He was taunting her now. Obviously, these were from the bakery, with their perfect icing and the golden crispness to their edges. He’d been a good teacher, sure, but he wasn’t a miracle worker.
She raised one brow. “And if I told you I had made them?”
He met her challenge. “Then I’d ask you for your recipe.”
For a long moment, they stared at each other, neither willing to give in first. Oh, this was ridiculous.

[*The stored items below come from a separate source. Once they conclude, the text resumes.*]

/-- One entry of the defect list is read and checked (R84, R86). -/
def defectEntry (s : State) (u : Nat → Word) (p : Nat) (f : ClrFrame) : ListRead × ClrFrame :=
  let a := listAddr u p f
  if memPoisoned s false 4 a then (.poisoned, f)
  else
    let e := memNat s false 4 a
    let col := bitsOf e 15 0
    let line := bitsOf e 29 16
    let kind := bitsOf e 31 30
    let key := line * 65536 + col + 1
    if kind = 3 ∨ f.width ≤ col ∨ f.height ≤ line ∨ key ≤ f.listKey then (.bad f.listPos, { f with listError := true })
    else
      let right := if kind = 1 ∧ col + 1 < f.width then [{ x := col + 1, y := line, always := true : DefectSite }] else []
      (.fine, { f with sites := f.sites ++ { x := col, y := line, always := kind != 2 } :: right,
                       listPos := f.listPos + 1, listKey := key })

/-- The defect stage reads the list in order, ahead of the lines its entries name: until an entry names a line past `lim`
(R86). DESIGN CHOICE (log 127): it reads no further ahead than that one entry. -/
def defectRead (s : State) (u : Nat → Word) (p lim : Nat) : Nat → ClrFrame → ListRead × ClrFrame
  | 0, f => (.fine, f)
  | n + 1, f =>
    let c := u (R.CLR_DEF_CTRL p)
    if !bitAt c 31 || f.listError || decide (getBits c 22 0 ≤ f.listPos ∨ (0 < f.listKey ∧ lim < (f.listKey - 1) / 65536)) then (.fine, f)
    else
      match defectEntry s u p f with
      | (.fine, f') => defectRead s u p lim n f'
      | r => r

def isListed (ds : List DefectSite) (x y : Nat) : Bool := ds.any fun d => d.x == x && d.y == y

/-- K_n of R85. -/
def defectK (n : Nat) : F32 :=
  if n = 1 then 0x3F800000#32 else if n = 2 then 0x3F000000#32
  else if n = 3 then 0x3EAAAAAB#32 else 0x3E800000#32

/-- The value of a row list at (x, y). -/
def rowAt (rows : List (List F32)) (x y : Nat) : F32 := nth f32Zero (nth [] rows y) x

/-- The defect stage at one listed site: `a` are black-stage rows, `d` defect-stage rows above. The result, and whether it was replaced. -/
def defectSite (u : Nat → Word) (p width height : Nat) (ds : List DefectSite) (a d : List (List F32)) (x y : Nat) :
    F32 × Bool :=
  let px := cfaPX u p
  let py := cfaPY u p
  let here := rowAt a x y
  let ok := fun (cx cy : Nat) => decide (cx < width ∧ cy < height) && !isListed ds cx cy
  let cl := if px ≤ x ∧ ok (x - px) y then [rowAt a (x - px) y] else []
  let cr := if ok (x + px) y then [rowAt a (x + px) y] else []
  let cu := if py ≤ y ∧ ok x (y - py) then [rowAt d x (y - py)] else []
  let cd := if py = 1 ∧ ok x (y + 1) then [rowAt a x (y + 1)] else []
  let cs := cl ++ cr ++ cu ++ cd
  match cs with
  | [] => (here, false)
  | c :: rest =>
    let r := f32Mul (rest.foldl f32Add c) (defectK cs.length)
    let always := ds.any fun e => e.x == x && e.y == y && e.always
    if always || f32Lt (u (R.CLR_DEF_THR p)) (f32Abs (f32Sub here r)) then (r, true) else (here, false)

/-- One row of the defect stage: values, sanitise count, sites replaced. -/
def defectRow (u : Nat → Word) (p width height : Nat) (ds : List DefectSite) (a d : List (List F32)) (y : Nat) :
    List F32 × Nat × Nat :=
  let sites := (upto width).map fun x =>
    if isListed ds x y then defectSite u p width height ds a d x y else (rowAt a x y, false)
  let sn := sanitiseRow (sites.map (·.1))
  (sn.1, sn.2, (sites.filter (·.2)).length)

/-! ### Flat field (R87) -/

def flatOn (u : Nat → Word) (p : Nat) : Bool := bitAt (u (R.CLR_FF_CTRL p)) 0
def flatFmt (u : Nat → Word) (p : Nat) : Nat := b2n (bitAt (u (R.CLR_FF_CTRL p)) 1)

def flatAddr (u : Nat → Word) (p x y : Nat) : Nat :=
  u64At u (R.CLR_FF_BASE p) + y * (u (R.CLR_FF_STRIDE p)).toNat + x * (1 + flatFmt u p)

/-- The gain at a site. -/
def flatGain (s : State) (u : Nat → Word) (p x y : Nat) : F32 :=
  if !flatOn u p then f32One
  else if flatFmt u p = 1 then f16to32 (BitVec.ofNat 16 (memNat s false 2 (flatAddr u p x y)))
  else
    let id := cfaId u p x y
    let g := memNat s false 1 (flatAddr u p x y)
    f32Add (u (R.CLR_FF_GBASE p id)) (f32Mul (f32OfNat g) (u (R.CLR_FF_GSTEP p id)))

def flatRow (s : State) (u : Nat → Word) (p y : Nat) (row : List F32) : List F32 × Nat :=
  sanitiseRow (row.mapIdx fun x v => f32Mul v (flatGain s u p x y))

/-! ### Demosaic (R88, R89) -/

/-- A coordinate folded back into `0 … n-1` by whole periods (R89). -/
def foldCoord (period n : Nat) (x : Int) : Nat :=
  if x < 0 then (x + (period : Int) * ((-x + (period : Int) - 1) / (period : Int))).toNat
  else if (n : Int) ≤ x then (x - (period : Int) * ((x - (n : Int) + 1 + (period : Int) - 1) / (period : Int))).toNat
  else x.toNat

/-- `lo … hi` as integers. -/
def span (lo hi : Int) : List Int := (upto (hi - lo + 1).toNat).map fun (k : Nat) => lo + (k : Int)

/-- Demosaic of one site from flat-field rows. -/
def demosaicSite (u : Nat → Word) (p width height : Nat) (rows : List (List F32)) (x y : Nat) : F32 × F32 × F32 :=
  let px := cfaPX u p
  let py := cfaPY u p
  let fx := fun (dx : Int) => foldCoord px width ((x : Int) + dx)
  let fy := fun (dy : Int) => foldCoord py height ((y : Int) + dy)
  let v := fun (dx dy : Int) => rowAt rows (fx dx) (fy dy)
  let c := cfaCh u p (cfaId u p x y)
  if cfaMono u p then (let a := v 0 0; (a, a, a))
  else
    let hs := (span (-1) 1).flatMap fun dy => (span (-4) (4 - px)).map fun dx => (dx, dy)
    let hv := hs.foldl (fun a q => f32Add a (f32Abs (f32Sub (v (q.1 + px) q.2) (v q.1 q.2)))) f32Zero
    let vs := (span (-1) 1).flatMap fun dx => (span (-4) (4 - py)).map fun dy => (dx, dy)
    let vv := vs.foldl (fun a q => f32Add a (f32Abs (f32Sub (v q.1 (q.2 + py)) (v q.1 q.2)))) f32Zero
    let kh := f32OfRat 1 (3 * (9 - px))
    let kv := f32OfRat 1 (3 * (9 - py))
    let eps := u (R.CLR_DM_EPS p)
    let wh := f32Div f32One (f32Add eps (f32Mul hv kh))
    let wv := f32Div f32One (f32Add eps (f32Mul vv kv))
    let win := (span (-4) 4).flatMap fun dy => (span (-4) 4).map fun dx => (dx, dy)
    let estimate := fun (k : Nat) =>
      let nd := win.foldl (fun (acc : F32 × F32) q =>
        if cfaCh u p (cfaId u p (fx q.1) (fy q.2)) = k then
          let ax : Int := q.1.natAbs
          let ay : Int := q.2.natAbs
          let w := f32Add (f32Mul wh (f32Pow2 (-(ax + 2 * ay)))) (f32Mul wv (f32Pow2 (-(2 * ax + ay))))
          (f32Add acc.1 (f32Mul w (v q.1 q.2)), f32Add acc.2 w)
        else acc) (f32Zero, f32Zero)
      f32Div nd.1 nd.2
    let detail := u (R.CLR_DM_DETAIL p)
    let own := v 0 0
    let corr := f32Mul detail (f32Sub own (estimate c))
    let out := fun (k : Nat) =>
      if k = c then own
      else if f32Key detail ≠ 0 then f32Add (estimate k) corr else estimate k
    (out 0, out 1, out 2)

/-- One demosaiced row as P48, with the sanitise count (R74, R75, R88). -/
def demosaicRow (u : Nat → Word) (p width height : Nat) (rows : List (List F32)) (y : Nat) : List Nat × Nat :=
  let sites := (upto width).map fun x =>
    let (r, g, b) := demosaicSite u p width height rows x y
    let r' := f32Sanitise r
    let g' := f32Sanitise g
    let b' := f32Sanitise b
    (p48Of (f32to16 r'.1) (f32to16 g'.1) (f32to16 b'.1), r'.2 + g'.2 + b'.2)
  (sites.map (·.1), sites.foldl (fun a q => a + q.2) 0)

/-! ### Developed stages (R99 to R108) -/

/-- A stage boundary over three channels: the P48, and how many channels the clamp altered (R99). -/
def boundary3 (r g b : F32) : Nat × Nat :=
  let r' := f32Boundary r
  let g' := f32Boundary g
  let b' := f32Boundary b
  (p48Of r'.1 g'.1 b'.1, r'.2 + g'.2 + b'.2)

/-- White balance (R100). -/
def whiteBalance (u : Nat → Word) (p v : Nat) : Nat × Nat :=
  boundary3 (f32Mul (p48Ch v 0) (u (R.CLR_WB p 0))) (f32Mul (p48Ch v 1) (u (R.CLR_WB p 1)))
    (f32Mul (p48Ch v 2) (u (R.CLR_WB p 2)))

/-- A row of a 3 × 3 matrix applied to r, g, b (R101). -/
def matRow (m0 m1 m2 r g b : F32) : F32 := f32Add (f32Add (f32Mul m0 r) (f32Mul m1 g)) (f32Mul m2 b)

/-- The working-space matrix (R101): tap point T4. -/
def wsMatrix (u : Nat → Word) (p v : Nat) : Nat × Nat :=
  let m := fun (k : Nat) => u (R.CLR_WS_MAT p k)
  let r := p48Ch v 0
  let g := p48Ch v 1
  let b := p48Ch v 2
  boundary3 (matRow (m 0) (m 1) (m 2) r g b) (matRow (m 3) (m 4) (m 5) r g b) (matRow (m 6) (m 7) (m 8) r g b)

/-- The shaper's coordinate of a channel (R104). -/
def shaperT (u : Nat → Word) (p k : Nat) (y : Half) : F32 :=
  if bitAt (u (R.CLR_LUT_CTRL p)) 2 then
    let h : Nat := if y.getLsbD 15 then 0 else y.toNat % 2 ^ 15
    let hlo := getBits (u (R.CLR_LUT_HLO p)) 14 0
    f32Clamp (f32Mul (f32OfInt ((h : Int) - (hlo : Int))) (u (R.CLR_LUT_HK p))) f32Zero f32One
  else
    f32Clamp (f32Add (f32Mul (f16to32 y) (u (R.CLR_LUT_IN_SCALE p k))) (u (R.CLR_LUT_IN_OFFSET p k))) f32Zero f32One

/-- The LUT index and fraction of a coordinate (R105). -/
def lutCell (t : F32) : Nat × F32 :=
  let q := f32Mul t (f32OfNat 64)
  let i := if f32Floor q < 63 then (f32Floor q).toNat else 63
  (i, f32Sub q (f32OfNat i))

/-- An entry's place in a bank (R103). -/
def lutIndex (ir ig ib : Nat) : Nat := ir + 65 * ig + 4225 * ib

/-- Tetrahedral interpolation (R105) in a bank. -/
def lutStage (u : Nat → Word) (bank : List (Nat × Nat)) (p v : Nat) : Nat × Nat :=
  let (ir, fr) := lutCell (shaperT u p 0 (p48R v))
  let (ig, fg) := lutCell (shaperT u p 1 (p48G v))
  let (ib, fb) := lutCell (shaperT u p 2 (p48B v))
  let e := fun (x y z : Nat) => smGet 0 bank (lutIndex (ir + x) (ig + y) (ib + z))
  let sel : F32 × F32 × F32 × Nat × Nat :=
    if f32Le fg fr then
      if f32Le fb fg then (fr, fg, fb, e 1 0 0, e 1 1 0)
      else if f32Le fb fr then (fr, fb, fg, e 1 0 0, e 1 0 1)
      else (fb, fr, fg, e 0 0 1, e 1 0 1)
    else
      if f32Le fb fr then (fg, fr, fb, e 0 1 0, e 1 1 0)
      else if f32Le fb fg then (fg, fb, fr, e 0 1 0, e 0 1 1)
      else (fb, fg, fr, e 0 0 1, e 0 1 1)
  let (f1, f2, f3, ca, cb) := sel
  let c0 := e 0 0 0
  let c7 := e 1 1 1
  let ch := fun (k : Nat) =>
    f32Add (f32Add (f32Add (p48Ch c0 k) (f32Mul f1 (f32Sub (p48Ch ca k) (p48Ch c0 k))))
      (f32Mul f2 (f32Sub (p48Ch cb k) (p48Ch ca k)))) (f32Mul f3 (f32Sub (p48Ch c7 k) (p48Ch cb k)))
  boundary3 (ch 0) (ch 1) (ch 2)

def lutOn (u : Nat → Word) (p : Nat) : Bool := bitAt (u (R.CLR_LUT_CTRL p)) 0

/-- The gamut map (R108): the channels, and whether the site was altered. -/
def gamutMap (u : Nat → Word) (p : Nat) (r g b : F32) : F32 × F32 × F32 × Bool :=
  let y := f32Add (f32Add (f32Mul (u (R.CLR_GAMUT_K p 0)) r) (f32Mul (u (R.CLR_GAMUT_K p 1)) g)) (f32Mul (u (R.CLR_GAMUT_K p 2)) b)
  let fl := u (R.CLR_GAMUT_FLOOR p)
  let m := f32Min (f32Min r g) b
  if f32Lt m fl then
    if f32Lt fl y then
      let sc := f32Div (f32Sub y fl) (f32Sub y m)
      let f := fun (c : F32) => f32Add y (f32Mul sc (f32Sub c y))
      (f r, f g, f b, true)
    else (fl, fl, fl, true)
  else (r, g, b, false)

/-- The tone map (R108). -/
def toneMap (u : Nat → Word) (p : Nat) (r g b : F32) : F32 × F32 × F32 :=
  let m := f32Max (f32Max r g) b
  let knee := u (R.CLR_TONE_KNEE p)
  let d := u (R.CLR_TONE_D p)
  if f32Lt knee m then
    let e := f32Sub m knee
    let m2 := f32Add knee (f32Div (f32Mul e d) (f32Add e d))
    let f := fun (c : F32) => f32Div (f32Mul c m2) m
    (f r, f g, f b)
  else (r, g, b)

/-- The tone and gamut stage (R108): the P48, clamps, and 1 where the gamut map altered the site. -/
def toneGamut (u : Nat → Word) (p v : Nat) : Nat × Nat × Nat :=
  let c := u (R.CLR_TG_CTRL p)
  let r := p48Ch v 0
  let g := p48Ch v 1
  let b := p48Ch v 2
  let (r1, g1, b1, hit) := if bitAt c 0 then gamutMap u p r g b else (r, g, b, false)
  let (r2, g2, b2) := if bitAt c 1 then toneMap u p r1 g1 b1 else (r1, g1, b1)
  let res := boundary3 r2 g2 b2
  (res.1, res.2, b2n hit)

/-- One developed site. -/
structure DevSite where
  t4 : Nat
  t5 : Nat
  out : Nat
  clamps : Nat
  gamut : Nat
  deriving DecidableEq, Repr

/-- All developed stages on one demosaiced site. -/
def develop (u : Nat → Word) (bank : List (Nat × Nat)) (p v : Nat) : DevSite :=
  let a := whiteBalance u p v
  let b := wsMatrix u p a.1
  let c := if lutOn u p then lutStage u bank p b.1 else (b.1, 0)
  let d := toneGamut u p c.1
  { t4 := b.1, t5 := c.1, out := d.1, clamps := a.2 + b.2 + c.2 + d.2.1, gamut := d.2.2 }

/-! ### Outputs: crop, box, resampling, matrix, gain, transfer (R110 to R112) -/

/-- The geometry of one output or region: crop, boxed factor, output size and steps. -/
structure OutGeom where
  x0 : Nat
  y0 : Nat
  cw : Nat
  ch : Nat
  box : Nat
  ow : Nat
  oh : Nat
  sx : F32
  sy : F32
  deriving DecidableEq, Repr

def geomOf (xy wh owh boxField : Word) (boxHi boxLo : Nat) (sx sy : F32) : OutGeom :=
  { x0 := getBits xy 15 0, y0 := getBits xy 31 16, cw := getBits wh 15 0 + 1, ch := getBits wh 31 16 + 1,
    box := 2 ^ getBits boxField boxHi boxLo, ow := getBits owh 15 0 + 1, oh := getBits owh 31 16 + 1, sx := sx, sy := sy }

/-- The geometry of output `n` of pipeline `p`. -/
def otGeom (u : Nat → Word) (p n : Nat) : OutGeom :=
  geomOf (u (R.CLR_OT_CROP_XY p n)) (u (R.CLR_OT_CROP_WH p n)) (u (R.CLR_OT_OUT_WH p n)) (u (R.CLR_OT_CTRL p n)) 9 8
    (u (R.CLR_OT_SX p n)) (u (R.CLR_OT_SY p n))

/-- The geometry of region `r` of OT2. -/
def roiGeom (u : Nat → Word) (p r : Nat) : OutGeom :=
  geomOf (u (R.CLR_ROI_XY p r)) (u (R.CLR_ROI_WH p r)) (u (R.CLR_ROI_OUT_WH p r)) (u (R.CLR_ROI_BOX p r)) 1 0
    (u (R.CLR_ROI_SX p r)) (u (R.CLR_ROI_SY p r))

/-- A boxed value b(x, y) of channel `k` (R111): the block summed row by row, left to right. -/
def boxed (g : OutGeom) (rows : List (List Nat)) (k x y : Nat) : F32 :=
  let cell := fun (i : Nat) => p48Ch (nth 0 (nth [] rows (g.y0 + g.box * y + i / g.box)) (g.x0 + g.box * x + i % g.box)) k
  f32Mul ((upto (g.box * g.box - 1)).foldl (fun a i => f32Add a (cell (i + 1))) (cell 0))
    (f32OfRat 1 (g.box * g.box))

/-- The two taps and the weight of output position `o` (R111). -/
def tapOf (step : F32) (n o : Nat) : Nat × Nat × F32 :=
  let q := f32Sub (f32Mul (f32Add (f32OfNat o) f32Half) step) f32Half
  let i := f32Floor q
  let cl := fun (j : Int) => if j < 0 then 0 else if (n : Int) - 1 < j then n - 1 else j.toNat
  (cl i, cl (i + 1), f32Sub q (f32OfInt i))

/-- The resampled value of channel `k` at output site (xo, yo) (R111). -/
def resample (g : OutGeom) (rows : List (List Nat)) (k xo yo : Nat) : F32 :=
  let (i0, i1, fx) := tapOf g.sx (g.cw / g.box) xo
  let (j0, j1, fy) := tapOf g.sy (g.ch / g.box) yo
  let h := fun (w : Nat) =>
    let a := boxed g rows k i0 w
    f32Add a (f32Mul fx (f32Sub (boxed g rows k i1 w) a))
  f32Add (h j0) (f32Mul fy (f32Sub (h j1) (h j0)))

“Fine.” Rolling her eyes, she waved her free hand at him. “I bought them.”
“Shocking.”
“Oh, be quiet.” She gave him a halfhearted shove with her elbow, taking care not to upset his balance. For the first time since the physical therapist’s office, she looked up at him. Deep into dark, liquid eyes, and he didn’t force his gaze away. Something in her went soft, a lump forming and sticking in her throat. She glanced toward the main building of the school, then back at him. “You really want to come inside?”
He shrugged, but he missed casual by a mile. “If this is what I’m preparing Max for, I might as well see it, hadn’t I?”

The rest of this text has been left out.